Светлана Корчагина-Кирмасова
     День на заставе начался тихо и размеренно, как обычно – с зарядки. Молодые рослые ребята усердно отжимались на спортплощадке во главе с командиром – Эдуардом Петровичем Хоботкиным. Рядом с ним кряхтел его единственный семилетний сын. Упражнение ему явно не удавалось. Это мальчишку всегда удручало больше, чем довольно странное его имя – Вилька. А всё мама: учитель, филолог, знаток зарубежной литературы и страстная поклонница Вильяма Шекспира. О чём думали родители, когда называли так отпрыска, сам отпрыск не ведал, да и почти не комплексовал по поводу своего звучного, так говорила мама, имени. А что?! Даже красиво: Вильям Эдуардович Хоботкин. Это как море – волна, шторм, ураган. Но об этом он узнает позже, когда осенью пойдёт в школу.
     Ничто не предвещало изменения жизненного распорядка заставы, если бы не взволнованный голос вбежавшего на стадион воспитателя «детского сада», рядового Григория Романова.

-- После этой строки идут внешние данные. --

/-! `setDeviceSlot` -/

@[simp] theorem State.setDeviceSlot_pending (v : Slot) : (s.setDeviceSlot v).pending = s.pending := rfl
@[simp] theorem State.setDeviceSlot_freeIndex (v : Slot) : (s.setDeviceSlot v).freeIndex = s.freeIndex := rfl
@[simp] theorem State.setDeviceSlot_powered (v : Slot) : (s.setDeviceSlot v).powered = s.powered := rfl
@[simp] theorem State.setDeviceSlot_resetLine (v : Slot) : (s.setDeviceSlot v).resetLine = s.resetLine := rfl
@[simp] theorem State.setDeviceSlot_points (v : Slot) : (s.setDeviceSlot v).points = s.points := rfl
@[simp] theorem State.setDeviceSlot_zones (v : Slot) : (s.setDeviceSlot v).zones = s.zones := rfl
@[simp] theorem State.setDeviceSlot_outputs (v : Slot) : (s.setDeviceSlot v).outputs = s.outputs := rfl
@[simp] theorem State.setDeviceSlot_windows (v : Slot) : (s.setDeviceSlot v).windows = s.windows := rfl
@[simp] theorem State.setDeviceSlot_response (v : Slot) : (s.setDeviceSlot v).response = s.response := rfl
@[simp] theorem State.setDeviceSlot_clocks (v : Slot) : (s.setDeviceSlot v).clocks = s.clocks := rfl
@[simp] theorem State.setDeviceSlot_active (v : Slot) : (s.setDeviceSlot v).active = s.active := rfl
@[simp] theorem State.setDeviceSlot_pendingRecord (v : Slot) : (s.setDeviceSlot v).pendingRecord = s.pendingRecord := rfl
@[simp] theorem State.setDeviceSlot_dayClock (v : Slot) : (s.setDeviceSlot v).dayClock = s.dayClock := rfl
@[simp] theorem State.setDeviceSlot_minuteTimer (v : Slot) : (s.setDeviceSlot v).minuteTimer = s.minuteTimer := rfl
@[simp] theorem State.setDeviceSlot_driveTimer (v : Slot) : (s.setDeviceSlot v).driveTimer = s.driveTimer := rfl
@[simp] theorem State.setDeviceSlot_field (v : Slot) : (s.setDeviceSlot v).field = s.field := rfl
@[simp] theorem State.setDeviceSlot_trunk (v : Slot) : (s.setDeviceSlot v).trunk = s.trunk := rfl
@[simp] theorem State.setDeviceSlot_zoneSlots (v : Slot) : (s.setDeviceSlot v).zoneSlots = s.zoneSlots := rfl
@[simp] theorem State.setDeviceSlot_pointSlots (v : Slot) : (s.setDeviceSlot v).pointSlots = s.pointSlots := rfl
@[simp] theorem State.setDeviceSlot_outputSlots (v : Slot) : (s.setDeviceSlot v).outputSlots = s.outputSlots := rfl
@[simp] theorem State.setDeviceSlot_deviceSlot (v : Slot) : (s.setDeviceSlot v).deviceSlot = v := rfl
@[simp] theorem State.setDeviceSlot_counters (v : Slot) : (s.setDeviceSlot v).counters = s.counters := rfl
@[simp] theorem State.setDeviceSlot_store (v : Slot) : (s.setDeviceSlot v).store = s.store := rfl
@[simp] theorem State.setDeviceSlot_storeState (v : Slot) : (s.setDeviceSlot v).storeState = s.storeState := rfl
@[simp] theorem State.setDeviceSlot_save (v : Slot) : (s.setDeviceSlot v).save = s.save := rfl
@[simp] theorem State.setDeviceSlot_restartPending (v : Slot) : (s.setDeviceSlot v).restartPending = s.restartPending := rfl

/-! `setCounters` -/

@[simp] theorem State.setCounters_pending (v : DeviceCounters) : (s.setCounters v).pending = s.pending := rfl
@[simp] theorem State.setCounters_freeIndex (v : DeviceCounters) : (s.setCounters v).freeIndex = s.freeIndex := rfl
@[simp] theorem State.setCounters_powered (v : DeviceCounters) : (s.setCounters v).powered = s.powered := rfl
@[simp] theorem State.setCounters_resetLine (v : DeviceCounters) : (s.setCounters v).resetLine = s.resetLine := rfl
@[simp] theorem State.setCounters_points (v : DeviceCounters) : (s.setCounters v).points = s.points := rfl
@[simp] theorem State.setCounters_zones (v : DeviceCounters) : (s.setCounters v).zones = s.zones := rfl
@[simp] theorem State.setCounters_outputs (v : DeviceCounters) : (s.setCounters v).outputs = s.outputs := rfl
@[simp] theorem State.setCounters_windows (v : DeviceCounters) : (s.setCounters v).windows = s.windows := rfl
@[simp] theorem State.setCounters_response (v : DeviceCounters) : (s.setCounters v).response = s.response := rfl
@[simp] theorem State.setCounters_clocks (v : DeviceCounters) : (s.setCounters v).clocks = s.clocks := rfl
@[simp] theorem State.setCounters_active (v : DeviceCounters) : (s.setCounters v).active = s.active := rfl
@[simp] theorem State.setCounters_pendingRecord (v : DeviceCounters) : (s.setCounters v).pendingRecord = s.pendingRecord := rfl
@[simp] theorem State.setCounters_dayClock (v : DeviceCounters) : (s.setCounters v).dayClock = s.dayClock := rfl
@[simp] theorem State.setCounters_minuteTimer (v : DeviceCounters) : (s.setCounters v).minuteTimer = s.minuteTimer := rfl
@[simp] theorem State.setCounters_driveTimer (v : DeviceCounters) : (s.setCounters v).driveTimer = s.driveTimer := rfl
@[simp] theorem State.setCounters_field (v : DeviceCounters) : (s.setCounters v).field = s.field := rfl
@[simp] theorem State.setCounters_trunk (v : DeviceCounters) : (s.setCounters v).trunk = s.trunk := rfl
@[simp] theorem State.setCounters_zoneSlots (v : DeviceCounters) : (s.setCounters v).zoneSlots = s.zoneSlots := rfl
@[simp] theorem State.setCounters_pointSlots (v : DeviceCounters) : (s.setCounters v).pointSlots = s.pointSlots := rfl
@[simp] theorem State.setCounters_outputSlots (v : DeviceCounters) : (s.setCounters v).outputSlots = s.outputSlots := rfl
@[simp] theorem State.setCounters_deviceSlot (v : DeviceCounters) : (s.setCounters v).deviceSlot = s.deviceSlot := rfl
@[simp] theorem State.setCounters_counters (v : DeviceCounters) : (s.setCounters v).counters = v := rfl
@[simp] theorem State.setCounters_store (v : DeviceCounters) : (s.setCounters v).store = s.store := rfl
@[simp] theorem State.setCounters_storeState (v : DeviceCounters) : (s.setCounters v).storeState = s.storeState := rfl
@[simp] theorem State.setCounters_save (v : DeviceCounters) : (s.setCounters v).save = s.save := rfl
@[simp] theorem State.setCounters_restartPending (v : DeviceCounters) : (s.setCounters v).restartPending = s.restartPending := rfl

/-! `setStore` -/

@[simp] theorem State.setStore_pending (v : StoreContent) : (s.setStore v).pending = s.pending := rfl
@[simp] theorem State.setStore_freeIndex (v : StoreContent) : (s.setStore v).freeIndex = s.freeIndex := rfl
@[simp] theorem State.setStore_powered (v : StoreContent) : (s.setStore v).powered = s.powered := rfl
@[simp] theorem State.setStore_resetLine (v : StoreContent) : (s.setStore v).resetLine = s.resetLine := rfl
@[simp] theorem State.setStore_points (v : StoreContent) : (s.setStore v).points = s.points := rfl
@[simp] theorem State.setStore_zones (v : StoreContent) : (s.setStore v).zones = s.zones := rfl
@[simp] theorem State.setStore_outputs (v : StoreContent) : (s.setStore v).outputs = s.outputs := rfl
@[simp] theorem State.setStore_windows (v : StoreContent) : (s.setStore v).windows = s.windows := rfl
@[simp] theorem State.setStore_response (v : StoreContent) : (s.setStore v).response = s.response := rfl
@[simp] theorem State.setStore_clocks (v : StoreContent) : (s.setStore v).clocks = s.clocks := rfl
@[simp] theorem State.setStore_active (v : StoreContent) : (s.setStore v).active = s.active := rfl
@[simp] theorem State.setStore_pendingRecord (v : StoreContent) : (s.setStore v).pendingRecord = s.pendingRecord := rfl
@[simp] theorem State.setStore_dayClock (v : StoreContent) : (s.setStore v).dayClock = s.dayClock := rfl
@[simp] theorem State.setStore_minuteTimer (v : StoreContent) : (s.setStore v).minuteTimer = s.minuteTimer := rfl
@[simp] theorem State.setStore_driveTimer (v : StoreContent) : (s.setStore v).driveTimer = s.driveTimer := rfl
@[simp] theorem State.setStore_field (v : StoreContent) : (s.setStore v).field = s.field := rfl
@[simp] theorem State.setStore_trunk (v : StoreContent) : (s.setStore v).trunk = s.trunk := rfl
@[simp] theorem State.setStore_zoneSlots (v : StoreContent) : (s.setStore v).zoneSlots = s.zoneSlots := rfl
@[simp] theorem State.setStore_pointSlots (v : StoreContent) : (s.setStore v).pointSlots = s.pointSlots := rfl
@[simp] theorem State.setStore_outputSlots (v : StoreContent) : (s.setStore v).outputSlots = s.outputSlots := rfl
@[simp] theorem State.setStore_deviceSlot (v : StoreContent) : (s.setStore v).deviceSlot = s.deviceSlot := rfl
@[simp] theorem State.setStore_counters (v : StoreContent) : (s.setStore v).counters = s.counters := rfl
@[simp] theorem State.setStore_store (v : StoreContent) : (s.setStore v).store = v := rfl
@[simp] theorem State.setStore_storeState (v : StoreContent) : (s.setStore v).storeState = s.storeState := rfl
@[simp] theorem State.setStore_save (v : StoreContent) : (s.setStore v).save = s.save := rfl
@[simp] theorem State.setStore_restartPending (v : StoreContent) : (s.setStore v).restartPending = s.restartPending := rfl

/-! `setStoreState` -/

@[simp] theorem State.setStoreState_pending (v : StoreState) : (s.setStoreState v).pending = s.pending := rfl
@[simp] theorem State.setStoreState_freeIndex (v : StoreState) : (s.setStoreState v).freeIndex = s.freeIndex := rfl
@[simp] theorem State.setStoreState_powered (v : StoreState) : (s.setStoreState v).powered = s.powered := rfl
@[simp] theorem State.setStoreState_resetLine (v : StoreState) : (s.setStoreState v).resetLine = s.resetLine := rfl
@[simp] theorem State.setStoreState_points (v : StoreState) : (s.setStoreState v).points = s.points := rfl
@[simp] theorem State.setStoreState_zones (v : StoreState) : (s.setStoreState v).zones = s.zones := rfl
@[simp] theorem State.setStoreState_outputs (v : StoreState) : (s.setStoreState v).outputs = s.outputs := rfl
@[simp] theorem State.setStoreState_windows (v : StoreState) : (s.setStoreState v).windows = s.windows := rfl
@[simp] theorem State.setStoreState_response (v : StoreState) : (s.setStoreState v).response = s.response := rfl
@[simp] theorem State.setStoreState_clocks (v : StoreState) : (s.setStoreState v).clocks = s.clocks := rfl
@[simp] theorem State.setStoreState_active (v : StoreState) : (s.setStoreState v).active = s.active := rfl
@[simp] theorem State.setStoreState_pendingRecord (v : StoreState) : (s.setStoreState v).pendingRecord = s.pendingRecord := rfl
@[simp] theorem State.setStoreState_dayClock (v : StoreState) : (s.setStoreState v).dayClock = s.dayClock := rfl
@[simp] theorem State.setStoreState_minuteTimer (v : StoreState) : (s.setStoreState v).minuteTimer = s.minuteTimer := rfl
@[simp] theorem State.setStoreState_driveTimer (v : StoreState) : (s.setStoreState v).driveTimer = s.driveTimer := rfl
@[simp] theorem State.setStoreState_field (v : StoreState) : (s.setStoreState v).field = s.field := rfl
@[simp] theorem State.setStoreState_trunk (v : StoreState) : (s.setStoreState v).trunk = s.trunk := rfl
@[simp] theorem State.setStoreState_zoneSlots (v : StoreState) : (s.setStoreState v).zoneSlots = s.zoneSlots := rfl
@[simp] theorem State.setStoreState_pointSlots (v : StoreState) : (s.setStoreState v).pointSlots = s.pointSlots := rfl
@[simp] theorem State.setStoreState_outputSlots (v : StoreState) : (s.setStoreState v).outputSlots = s.outputSlots := rfl
@[simp] theorem State.setStoreState_deviceSlot (v : StoreState) : (s.setStoreState v).deviceSlot = s.deviceSlot := rfl
@[simp] theorem State.setStoreState_counters (v : StoreState) : (s.setStoreState v).counters = s.counters := rfl
@[simp] theorem State.setStoreState_store (v : StoreState) : (s.setStoreState v).store = s.store := rfl
@[simp] theorem State.setStoreState_storeState (v : StoreState) : (s.setStoreState v).storeState = v := rfl
@[simp] theorem State.setStoreState_save (v : StoreState) : (s.setStoreState v).save = s.save := rfl
@[simp] theorem State.setStoreState_restartPending (v : StoreState) : (s.setStoreState v).restartPending = s.restartPending := rfl

/-! `setSave` -/

@[simp] theorem State.setSave_pending (v : Option SaveInFlight) : (s.setSave v).pending = s.pending := rfl
@[simp] theorem State.setSave_freeIndex (v : Option SaveInFlight) : (s.setSave v).freeIndex = s.freeIndex := rfl
@[simp] theorem State.setSave_powered (v : Option SaveInFlight) : (s.setSave v).powered = s.powered := rfl
@[simp] theorem State.setSave_resetLine (v : Option SaveInFlight) : (s.setSave v).resetLine = s.resetLine := rfl
@[simp] theorem State.setSave_points (v : Option SaveInFlight) : (s.setSave v).points = s.points := rfl
@[simp] theorem State.setSave_zones (v : Option SaveInFlight) : (s.setSave v).zones = s.zones := rfl
@[simp] theorem State.setSave_outputs (v : Option SaveInFlight) : (s.setSave v).outputs = s.outputs := rfl
@[simp] theorem State.setSave_windows (v : Option SaveInFlight) : (s.setSave v).windows = s.windows := rfl
@[simp] theorem State.setSave_response (v : Option SaveInFlight) : (s.setSave v).response = s.response := rfl
@[simp] theorem State.setSave_clocks (v : Option SaveInFlight) : (s.setSave v).clocks = s.clocks := rfl
@[simp] theorem State.setSave_active (v : Option SaveInFlight) : (s.setSave v).active = s.active := rfl
@[simp] theorem State.setSave_pendingRecord (v : Option SaveInFlight) : (s.setSave v).pendingRecord = s.pendingRecord := rfl
@[simp] theorem State.setSave_dayClock (v : Option SaveInFlight) : (s.setSave v).dayClock = s.dayClock := rfl
@[simp] theorem State.setSave_minuteTimer (v : Option SaveInFlight) : (s.setSave v).minuteTimer = s.minuteTimer := rfl
@[simp] theorem State.setSave_driveTimer (v : Option SaveInFlight) : (s.setSave v).driveTimer = s.driveTimer := rfl
@[simp] theorem State.setSave_field (v : Option SaveInFlight) : (s.setSave v).field = s.field := rfl
@[simp] theorem State.setSave_trunk (v : Option SaveInFlight) : (s.setSave v).trunk = s.trunk := rfl
@[simp] theorem State.setSave_zoneSlots (v : Option SaveInFlight) : (s.setSave v).zoneSlots = s.zoneSlots := rfl
@[simp] theorem State.setSave_pointSlots (v : Option SaveInFlight) : (s.setSave v).pointSlots = s.pointSlots := rfl
@[simp] theorem State.setSave_outputSlots (v : Option SaveInFlight) : (s.setSave v).outputSlots = s.outputSlots := rfl
@[simp] theorem State.setSave_deviceSlot (v : Option SaveInFlight) : (s.setSave v).deviceSlot = s.deviceSlot := rfl
@[simp] theorem State.setSave_counters (v : Option SaveInFlight) : (s.setSave v).counters = s.counters := rfl
@[simp] theorem State.setSave_store (v : Option SaveInFlight) : (s.setSave v).store = s.store := rfl
@[simp] theorem State.setSave_storeState (v : Option SaveInFlight) : (s.setSave v).storeState = s.storeState := rfl
@[simp] theorem State.setSave_save (v : Option SaveInFlight) : (s.setSave v).save = v := rfl
@[simp] theorem State.setSave_restartPending (v : Option SaveInFlight) : (s.setSave v).restartPending = s.restartPending := rfl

- Началось, товарищ майор!
     Все разом остановились и зашумели.
- Продолжать занятия, за старшего – сержант Пантелеев, - сказал командир и последовал за солдатом.
     За ними увязался Вилька, но отец остановил его:
- Вечером посмотришь, - отрезал Эдуард Петрович.
     Всё дело в том, что на заставе щенилась служебно-поисковая собака, восточно-европейская овчарка – Тревога. Все ждали этого с нетерпением. Щенят – солдаты-кинологи, Тревогу – пограничники. С такой собакой не служба, а сплошная радость. Она была настоящим пограничником и стояла на довольствии, как и все её собратья – Рекс, Палтус, Динка и Шорох. Но любили её: за ум, находчивость и понимание обстановки. У многих было сомнение: собака ли она вообще? Стоит вспомнить, лишь, пожар на конюшне. Тревога так гавкала, что пришлось спустить поводок. И она прямиком в конюшню, если бы ещё минута промедления, сгорели бы лошади, а там и коровник рядом. Остались бы пограничники без средств передвижения и подсобного хозяйства.
     Эдуард Петрович так и сказал на общем построении:
- Выносится благодарность собаке-пограничнику Тревоге за бдительность, а также она награждается суточным пайком мяса.
     Сама Тревога присутствовала там, на зависть всему собачьему коллективу.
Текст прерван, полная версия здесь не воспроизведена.